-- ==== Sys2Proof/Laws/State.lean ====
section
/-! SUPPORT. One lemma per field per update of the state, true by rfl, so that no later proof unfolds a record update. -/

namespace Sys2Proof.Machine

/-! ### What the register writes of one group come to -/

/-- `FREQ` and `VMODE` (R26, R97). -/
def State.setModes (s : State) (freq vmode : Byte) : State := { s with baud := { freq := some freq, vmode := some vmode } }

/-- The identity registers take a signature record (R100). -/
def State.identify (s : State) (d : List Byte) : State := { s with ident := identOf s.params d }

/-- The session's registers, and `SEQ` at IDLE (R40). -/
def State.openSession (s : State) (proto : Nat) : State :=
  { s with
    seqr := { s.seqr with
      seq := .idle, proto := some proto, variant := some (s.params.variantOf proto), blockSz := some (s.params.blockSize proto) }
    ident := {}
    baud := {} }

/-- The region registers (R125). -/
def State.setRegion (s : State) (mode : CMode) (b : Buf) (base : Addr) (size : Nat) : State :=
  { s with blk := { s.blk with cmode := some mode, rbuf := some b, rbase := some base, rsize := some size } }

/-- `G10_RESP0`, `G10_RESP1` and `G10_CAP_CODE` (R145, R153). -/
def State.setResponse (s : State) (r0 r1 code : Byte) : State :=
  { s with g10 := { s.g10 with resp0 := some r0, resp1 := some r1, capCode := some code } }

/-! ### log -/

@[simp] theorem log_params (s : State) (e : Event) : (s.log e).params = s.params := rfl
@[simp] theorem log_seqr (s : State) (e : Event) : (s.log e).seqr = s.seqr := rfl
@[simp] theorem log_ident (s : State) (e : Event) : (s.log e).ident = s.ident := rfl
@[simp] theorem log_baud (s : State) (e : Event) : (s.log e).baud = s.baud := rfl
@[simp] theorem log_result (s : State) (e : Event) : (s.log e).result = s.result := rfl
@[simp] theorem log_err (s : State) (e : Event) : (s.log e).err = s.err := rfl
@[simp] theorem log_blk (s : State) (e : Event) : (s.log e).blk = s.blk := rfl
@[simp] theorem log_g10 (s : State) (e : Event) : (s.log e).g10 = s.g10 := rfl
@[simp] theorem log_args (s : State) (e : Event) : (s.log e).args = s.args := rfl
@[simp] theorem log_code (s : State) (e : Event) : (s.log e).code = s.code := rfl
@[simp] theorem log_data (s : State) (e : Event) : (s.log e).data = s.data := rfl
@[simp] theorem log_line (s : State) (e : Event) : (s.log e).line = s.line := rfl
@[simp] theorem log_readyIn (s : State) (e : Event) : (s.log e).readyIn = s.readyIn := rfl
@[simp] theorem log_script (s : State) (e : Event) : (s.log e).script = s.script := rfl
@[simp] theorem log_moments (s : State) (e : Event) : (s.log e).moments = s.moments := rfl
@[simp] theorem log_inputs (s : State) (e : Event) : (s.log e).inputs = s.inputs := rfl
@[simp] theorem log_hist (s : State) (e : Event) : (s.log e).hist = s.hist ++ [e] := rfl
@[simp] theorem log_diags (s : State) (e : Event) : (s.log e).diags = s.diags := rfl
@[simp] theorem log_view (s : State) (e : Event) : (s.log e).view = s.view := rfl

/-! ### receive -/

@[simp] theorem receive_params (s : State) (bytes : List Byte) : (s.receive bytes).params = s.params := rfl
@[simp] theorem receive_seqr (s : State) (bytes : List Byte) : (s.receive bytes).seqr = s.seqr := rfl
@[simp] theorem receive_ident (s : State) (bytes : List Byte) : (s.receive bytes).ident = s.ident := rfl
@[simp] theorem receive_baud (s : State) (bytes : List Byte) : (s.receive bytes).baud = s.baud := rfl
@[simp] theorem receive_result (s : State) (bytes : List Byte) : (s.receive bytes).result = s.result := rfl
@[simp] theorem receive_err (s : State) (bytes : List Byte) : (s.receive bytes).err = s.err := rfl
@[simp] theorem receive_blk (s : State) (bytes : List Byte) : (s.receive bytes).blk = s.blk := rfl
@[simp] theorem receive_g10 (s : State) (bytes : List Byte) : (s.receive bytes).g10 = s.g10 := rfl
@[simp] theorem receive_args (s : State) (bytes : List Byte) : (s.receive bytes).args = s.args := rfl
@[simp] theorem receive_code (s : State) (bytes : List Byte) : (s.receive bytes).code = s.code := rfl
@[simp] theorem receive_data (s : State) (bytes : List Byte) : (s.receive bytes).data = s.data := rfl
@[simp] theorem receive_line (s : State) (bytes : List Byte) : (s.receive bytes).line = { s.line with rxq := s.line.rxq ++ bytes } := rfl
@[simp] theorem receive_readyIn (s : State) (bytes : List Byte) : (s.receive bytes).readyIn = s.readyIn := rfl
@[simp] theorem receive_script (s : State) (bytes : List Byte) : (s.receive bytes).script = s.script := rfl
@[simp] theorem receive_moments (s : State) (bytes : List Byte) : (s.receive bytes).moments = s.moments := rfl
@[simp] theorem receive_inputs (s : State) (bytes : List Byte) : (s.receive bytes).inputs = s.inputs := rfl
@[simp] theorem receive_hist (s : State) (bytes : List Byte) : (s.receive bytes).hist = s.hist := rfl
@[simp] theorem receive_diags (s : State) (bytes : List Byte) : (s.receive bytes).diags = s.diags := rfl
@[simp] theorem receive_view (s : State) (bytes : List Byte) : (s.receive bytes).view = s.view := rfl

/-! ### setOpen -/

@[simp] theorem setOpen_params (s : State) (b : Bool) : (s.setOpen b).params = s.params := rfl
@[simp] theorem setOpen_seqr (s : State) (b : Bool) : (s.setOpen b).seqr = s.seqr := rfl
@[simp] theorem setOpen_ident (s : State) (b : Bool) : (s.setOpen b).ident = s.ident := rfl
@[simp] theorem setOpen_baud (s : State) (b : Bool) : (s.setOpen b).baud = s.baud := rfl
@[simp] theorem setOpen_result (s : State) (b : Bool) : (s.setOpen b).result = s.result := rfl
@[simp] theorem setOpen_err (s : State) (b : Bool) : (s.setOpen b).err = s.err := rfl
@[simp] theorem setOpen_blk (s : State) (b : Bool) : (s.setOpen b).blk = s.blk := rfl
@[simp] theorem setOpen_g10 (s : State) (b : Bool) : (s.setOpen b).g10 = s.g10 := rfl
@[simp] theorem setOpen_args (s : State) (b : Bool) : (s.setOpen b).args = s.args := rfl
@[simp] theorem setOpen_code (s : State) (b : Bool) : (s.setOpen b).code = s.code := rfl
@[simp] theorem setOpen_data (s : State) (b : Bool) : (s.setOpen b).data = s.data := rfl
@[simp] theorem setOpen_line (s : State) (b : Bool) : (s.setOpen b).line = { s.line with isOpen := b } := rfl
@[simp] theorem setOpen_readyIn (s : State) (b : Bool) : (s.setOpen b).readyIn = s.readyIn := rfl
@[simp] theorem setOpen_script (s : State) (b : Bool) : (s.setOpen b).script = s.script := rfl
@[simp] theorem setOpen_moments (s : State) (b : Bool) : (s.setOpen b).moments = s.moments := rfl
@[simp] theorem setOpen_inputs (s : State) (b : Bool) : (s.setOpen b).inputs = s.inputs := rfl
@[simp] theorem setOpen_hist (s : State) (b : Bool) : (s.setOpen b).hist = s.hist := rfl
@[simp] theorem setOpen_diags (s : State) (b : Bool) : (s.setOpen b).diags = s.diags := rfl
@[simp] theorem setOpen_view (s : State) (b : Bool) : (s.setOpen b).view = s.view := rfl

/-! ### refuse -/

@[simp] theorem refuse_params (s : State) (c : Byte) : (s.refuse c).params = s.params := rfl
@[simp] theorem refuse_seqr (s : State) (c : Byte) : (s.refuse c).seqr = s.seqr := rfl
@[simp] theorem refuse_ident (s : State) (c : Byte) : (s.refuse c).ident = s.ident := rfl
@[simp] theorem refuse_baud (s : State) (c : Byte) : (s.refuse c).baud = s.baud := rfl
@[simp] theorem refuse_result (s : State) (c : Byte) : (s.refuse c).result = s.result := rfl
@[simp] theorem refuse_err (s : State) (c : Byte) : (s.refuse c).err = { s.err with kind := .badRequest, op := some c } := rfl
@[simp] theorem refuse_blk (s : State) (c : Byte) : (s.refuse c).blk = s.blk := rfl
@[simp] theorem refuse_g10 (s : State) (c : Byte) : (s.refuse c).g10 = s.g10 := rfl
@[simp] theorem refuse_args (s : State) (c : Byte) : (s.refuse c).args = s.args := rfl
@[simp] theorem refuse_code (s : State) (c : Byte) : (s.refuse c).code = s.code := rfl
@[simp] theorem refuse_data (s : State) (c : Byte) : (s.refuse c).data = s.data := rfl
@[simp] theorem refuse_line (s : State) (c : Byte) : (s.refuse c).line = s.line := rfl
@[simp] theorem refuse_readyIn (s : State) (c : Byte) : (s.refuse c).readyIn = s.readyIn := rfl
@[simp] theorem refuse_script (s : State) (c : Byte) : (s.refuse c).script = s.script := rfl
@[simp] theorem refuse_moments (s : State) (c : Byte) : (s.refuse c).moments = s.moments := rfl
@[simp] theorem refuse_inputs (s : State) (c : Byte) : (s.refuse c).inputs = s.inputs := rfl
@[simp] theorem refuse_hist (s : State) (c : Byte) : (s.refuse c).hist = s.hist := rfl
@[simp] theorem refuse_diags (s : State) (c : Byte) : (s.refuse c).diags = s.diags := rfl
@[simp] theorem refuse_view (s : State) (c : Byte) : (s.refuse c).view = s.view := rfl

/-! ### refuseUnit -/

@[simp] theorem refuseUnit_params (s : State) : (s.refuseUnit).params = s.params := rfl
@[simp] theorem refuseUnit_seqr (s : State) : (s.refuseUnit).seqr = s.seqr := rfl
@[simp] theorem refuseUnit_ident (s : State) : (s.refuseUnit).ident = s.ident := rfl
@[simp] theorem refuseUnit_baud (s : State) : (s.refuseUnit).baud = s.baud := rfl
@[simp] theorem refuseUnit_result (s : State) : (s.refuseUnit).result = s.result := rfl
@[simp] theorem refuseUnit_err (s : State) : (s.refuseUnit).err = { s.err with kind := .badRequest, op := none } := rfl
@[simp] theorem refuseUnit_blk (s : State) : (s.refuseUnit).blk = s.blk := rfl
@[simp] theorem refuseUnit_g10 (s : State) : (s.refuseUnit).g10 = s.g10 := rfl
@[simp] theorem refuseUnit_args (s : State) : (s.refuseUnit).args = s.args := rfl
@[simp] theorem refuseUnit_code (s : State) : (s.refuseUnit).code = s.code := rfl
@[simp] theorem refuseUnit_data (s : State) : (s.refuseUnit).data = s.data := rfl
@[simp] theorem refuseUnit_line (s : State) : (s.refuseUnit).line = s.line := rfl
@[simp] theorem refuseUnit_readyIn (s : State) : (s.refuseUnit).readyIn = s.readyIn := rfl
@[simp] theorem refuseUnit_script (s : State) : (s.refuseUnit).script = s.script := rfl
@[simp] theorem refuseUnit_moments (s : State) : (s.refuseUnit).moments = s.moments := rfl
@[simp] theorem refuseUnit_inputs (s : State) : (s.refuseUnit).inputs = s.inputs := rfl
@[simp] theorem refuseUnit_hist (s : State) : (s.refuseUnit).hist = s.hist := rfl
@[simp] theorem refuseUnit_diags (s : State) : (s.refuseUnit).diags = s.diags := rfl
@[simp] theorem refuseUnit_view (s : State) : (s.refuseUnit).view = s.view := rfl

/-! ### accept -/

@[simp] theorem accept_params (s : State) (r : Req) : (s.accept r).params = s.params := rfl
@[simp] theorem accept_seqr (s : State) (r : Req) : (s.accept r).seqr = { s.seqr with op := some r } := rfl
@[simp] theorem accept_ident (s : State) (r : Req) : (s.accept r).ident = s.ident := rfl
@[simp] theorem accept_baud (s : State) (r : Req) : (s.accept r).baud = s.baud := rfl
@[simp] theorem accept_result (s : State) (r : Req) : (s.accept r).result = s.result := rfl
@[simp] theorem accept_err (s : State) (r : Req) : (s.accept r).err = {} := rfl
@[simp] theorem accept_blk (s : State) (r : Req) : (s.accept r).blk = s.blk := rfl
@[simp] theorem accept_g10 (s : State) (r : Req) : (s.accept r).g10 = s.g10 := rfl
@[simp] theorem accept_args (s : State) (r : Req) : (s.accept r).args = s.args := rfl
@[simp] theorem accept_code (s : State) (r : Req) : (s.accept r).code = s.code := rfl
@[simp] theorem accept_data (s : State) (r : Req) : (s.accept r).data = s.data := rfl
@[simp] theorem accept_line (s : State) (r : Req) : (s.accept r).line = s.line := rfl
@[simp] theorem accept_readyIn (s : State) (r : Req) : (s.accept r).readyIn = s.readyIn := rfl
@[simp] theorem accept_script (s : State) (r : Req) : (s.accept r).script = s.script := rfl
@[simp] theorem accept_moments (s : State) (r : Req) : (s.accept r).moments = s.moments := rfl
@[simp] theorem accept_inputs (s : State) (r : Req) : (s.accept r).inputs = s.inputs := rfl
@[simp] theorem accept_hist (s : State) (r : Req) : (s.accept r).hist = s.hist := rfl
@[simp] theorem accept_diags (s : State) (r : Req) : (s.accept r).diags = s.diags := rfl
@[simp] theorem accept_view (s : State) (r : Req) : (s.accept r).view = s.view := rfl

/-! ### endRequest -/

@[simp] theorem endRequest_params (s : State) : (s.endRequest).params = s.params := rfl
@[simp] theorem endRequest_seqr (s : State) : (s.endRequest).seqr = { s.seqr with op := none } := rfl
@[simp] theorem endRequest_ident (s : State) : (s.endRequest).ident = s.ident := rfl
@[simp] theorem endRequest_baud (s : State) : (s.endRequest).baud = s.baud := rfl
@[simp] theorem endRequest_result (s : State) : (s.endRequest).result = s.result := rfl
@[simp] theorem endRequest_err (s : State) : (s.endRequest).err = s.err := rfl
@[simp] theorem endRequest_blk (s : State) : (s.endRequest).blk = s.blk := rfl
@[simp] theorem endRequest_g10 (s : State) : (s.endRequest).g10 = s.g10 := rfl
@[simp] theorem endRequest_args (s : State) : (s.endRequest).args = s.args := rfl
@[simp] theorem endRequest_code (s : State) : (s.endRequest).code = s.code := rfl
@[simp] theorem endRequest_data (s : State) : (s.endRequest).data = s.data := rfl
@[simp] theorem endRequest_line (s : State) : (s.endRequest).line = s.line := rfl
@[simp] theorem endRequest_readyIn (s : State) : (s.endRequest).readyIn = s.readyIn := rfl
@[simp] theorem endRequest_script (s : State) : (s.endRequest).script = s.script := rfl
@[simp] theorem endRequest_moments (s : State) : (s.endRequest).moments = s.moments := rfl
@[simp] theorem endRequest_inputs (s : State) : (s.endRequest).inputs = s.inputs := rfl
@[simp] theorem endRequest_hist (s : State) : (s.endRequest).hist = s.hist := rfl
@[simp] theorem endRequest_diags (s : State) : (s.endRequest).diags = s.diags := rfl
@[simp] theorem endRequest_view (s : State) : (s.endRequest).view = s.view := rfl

● ● ● ●

The entries above hold the needed span. Transcribe exactly the lines from the one with "def State.setRegion (s" to the one with "s.hist ++ [e] := rfl", both included.

def State.setRegion (s : State) (mode : CMode) (b : Buf) (base : Addr) (size : Nat) : State :=
  { s with blk := { s.blk with cmode := some mode, rbuf := some b, rbase := some base, rsize := some size } }

/-- `G10_RESP0`, `G10_RESP1` and `G10_CAP_CODE` (R145, R153). -/
def State.setResponse (s : State) (r0 r1 code : Byte) : State :=
  { s with g10 := { s.g10 with resp0 := some r0, resp1 := some r1, capCode := some code } }

/-! ### log -/

@[simp] theorem log_params (s : State) (e : Event) : (s.log e).params = s.params := rfl
@[simp] theorem log_seqr (s : State) (e : Event) : (s.log e).seqr = s.seqr := rfl
@[simp] theorem log_ident (s : State) (e : Event) : (s.log e).ident = s.ident := rfl
@[simp] theorem log_baud (s : State) (e : Event) : (s.log e).baud = s.baud := rfl
@[simp] theorem log_result (s : State) (e : Event) : (s.log e).result = s.result := rfl
@[simp] theorem log_err (s : State) (e : Event) : (s.log e).err = s.err := rfl
@[simp] theorem log_blk (s : State) (e : Event) : (s.log e).blk = s.blk := rfl
@[simp] theorem log_g10 (s : State) (e : Event) : (s.log e).g10 = s.g10 := rfl
@[simp] theorem log_args (s : State) (e : Event) : (s.log e).args = s.args := rfl
@[simp] theorem log_code (s : State) (e : Event) : (s.log e).code = s.code := rfl
@[simp] theorem log_data (s : State) (e : Event) : (s.log e).data = s.data := rfl
@[simp] theorem log_line (s : State) (e : Event) : (s.log e).line = s.line := rfl
@[simp] theorem log_readyIn (s : State) (e : Event) : (s.log e).readyIn = s.readyIn := rfl
@[simp] theorem log_script (s : State) (e : Event) : (s.log e).script = s.script := rfl
@[simp] theorem log_moments (s : State) (e : Event) : (s.log e).moments = s.moments := rfl
@[simp] theorem log_inputs (s : State) (e : Event) : (s.log e).inputs = s.inputs := rfl
@[simp] theorem log_hist (s : State) (e : Event) : (s.log e).hist = s.hist ++ [e] := rfl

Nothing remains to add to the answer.